▸ Supplied data
/-- A decoded register address: page kind, instance counted from 0, offset. -/
structure RegAddr where
  page : Page
  inst : Nat
  off  : Nat
deriving DecidableEq, Repr

/-- The page kind whose instances span the address. -/
def pageOfAddr (a : Nat) : Option Page :=
  Page.all.find? fun p => p.base0 ≤ a && a < p.base0 + 0x1000 * p.count

/-- Decode a byte address; `none` outside every listed page (R27). -/
def decodeAddr (a : Nat) : Option RegAddr :=
  (pageOfAddr a).map fun p => ⟨p, (a - p.base0) / 0x1000, (a - p.base0) % 0x1000⟩

/-- Byte address of a decoded register. -/
def RegAddr.addr (r : RegAddr) : Nat := r.page.reg r.inst r.off

/-- Definition of the register at an address, if any. -/
def regDefAt (a : Nat) : Option RegDef :=
  (decodeAddr a).bind fun r => r.page.defAt r.off

/-- The value a register returns to (R81): its reset value. -/
def regReset (a : Nat) : Word :=
  match regDefAt a with
  | some d => w32 d.rst
  | none => 0

/-- Retention class of the register at an address. -/
def regClass (a : Nat) : RClass :=
  match regDefAt a with
  | some d => d.cls
  | none => .none

end Sys2Proof
end

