-- ==== Sys2Proof/Machine/State.lean ====
section
/-!
DEFINITION. The state of the controller as plain data, the reasons a step can stop, and the state right after reset.
-/
namespace Sys2Proof.Machine

/-- Reasons a step stops with a fault. No command of the model raises one: the manual gives every command of its table an effect. -/
inductive Fault
  /-- Raised by nobody; the type may not be empty. Safe. -/
  | none
deriving DecidableEq, Repr

/-- Reasons a step is refused. -/
inductive Refusal
  /-- A command of the table without a meaning yet, by its mnemonic. Safe: the machine stops. -/
  | notModelled (mnemonic : String)
deriving DecidableEq, Repr

/-- What a command leaves to be settled in the order of *Trigger precedence* (R62). -/
inductive Trigger
  | reset (k : ResetKind)
  | tokenLost (cause : Nat)
  | safeHold (c : ShCause) (param : Nat)
  | tokenGained
  | unit
  | fault (eng : Eng) (cause : Nat)
  | endSessions
  | toStandby
  | decommission
deriving DecidableEq, Repr

/-- A frame or signal the controller sends, in the order sent by the last command. Log entries 71 and 94, DESIGN CHOICE. -/
inductive Out
  | accept (port : Port) (payload : List Byte)
  | errorPlain (port : Port) (status : Err)
  | ready (slot : Nat) (priv : Priv)
  | close (port : Port) (slot : Nat)
  | response (slot : Nat) (seq : Nat) (r : Resp)
  | notify (slot : Nat) (seq num risen pending : Nat)
  | pl1 (seq ack : Nat) (f : Pl1Out)
  | dpxHello (station downSeq upExpect hbMs : Nat) (snapReq : Bool) (device : List Byte) (time : Time64)
  | dpxAck (station seq : Nat) (status : Err) (snapReq : Bool) (lastSet : Nat)
  | dpxCmd (station seq flags : Nat) (frag : SetFrag)
  | dpxSafe (station : Nat) (bytes : List Byte)
  | dtls (station : Nat) (r : DtlsReply)
  | arp (port : Nat) (addr : Word)
  | icmp (port : Nat)
  | ptp (leg : Nat)
  | prpSup
  | can (seg id : Nat) (ide fdf brs : Bool) (data : List Byte)
deriving DecidableEq, Repr

/-- The whole machine. -/
structure State where
  pending : List Instr := []
  variant : Variant := .dxn7448
  now     : Nat := 0
  free    : Nat := 0
  regs    : List (Nat × Word) := []
  shadow  : List (Nat × Word) := []
  cmdq    : List (Nat × List QCmd) := []
  out     : List Out := []
  trig    : List Trigger := []
  opNs    : Nat := 0
  edge    : List (Nat × Word) := []
  host    : HostState := {}
  md      : ModeState := {}
  ord     : OrdState := {}
  evt     : EvtState := {}
  mem     : MemState := {}
  net     : NetState := {}
  lp      : LoopState := {}
  slv     : SolverState := {}
  pair    : PairState := {}
  time    : TimeState := {}
  rtc     : RtcState := {}
  eth     : EthState := {}
  fld     : FieldState := {}
  prg     : PrgState := {}
  can     : CanState := {}
  safe    : SafeState := {}
  keys    : SecState := {}
  mtr     : MtrState := {}
  prof    : ProfState := {}
  upd     : UpdState := {}
  panel   : PanelState := {}
  pwr     : PwrState := {}
deriving DecidableEq, Repr

/-- The controller right after its first power-on reset, as it left manufacture: BOOT in P0 (R59, R61, R77), every register at its reset value, no key, anchor,
profile, network image or record (log entries 58 and 59, DESIGN CHOICE). Log entry 80, DEDUCED. -/
def State.reset : State := {
  md := { causes := [0], defaulted := [1, 2, 0] }
  lp := { loops := List.replicate 48 {}, caps := List.replicate 4 {} }
  slv := { slots := List.replicate 8 {}, lanes := List.replicate 8 {} }
  pair := { absentFrom := some 0 }
  rtc := { stampOn := true }
  eth := { ports := List.replicate 4 {} }
  fld := { slcs := List.replicate 48 {}, grps := List.replicate 4 {} }
  prg := { tasks := List.replicate 16 {} }
  can := { segs := List.replicate 6 {} }
  safe := { fns := List.replicate 32 {}, conns := List.replicate 64 {} }
  keys := { slots := List.replicate 64 none, anchors := List.replicate 5 none }
  mtr := {
    w := { els := List.replicate 8 {}, heats := List.replicate 24 {}, pulses := List.replicate 16 {} }
    c := { els := List.replicate 8 {}, heats := List.replicate 24 {}, pulses := List.replicate 16 {} }
    corr := List.replicate 48 0
    bills := List.replicate 32 {} } }

end Sys2Proof.Machine
end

▸ Activity
From the material above, set down exactly the lines starting at the one with "def decodeAddr (a" and ending at the one with "def regReset (a", end lines included.

▸ Exercise answer
def decodeAddr (a : Nat) : Option RegAddr :=
  (pageOfAddr a).map fun p => ⟨p, (a - p.base0) / 0x1000, (a - p.base0) % 0x1000⟩

/-- Byte address of a decoded register. -/
def RegAddr.addr (r : RegAddr) : Nat := r.page.reg r.inst r.off

/-- Definition of the register at an address, if any. -/
def regDefAt (a : Nat) : Option RegDef :=
  (decodeAddr a).bind fun r => r.page.defAt r.off

/-- The value a register returns to (R81): its reset value. -/
def regReset (a : Nat) : Word :=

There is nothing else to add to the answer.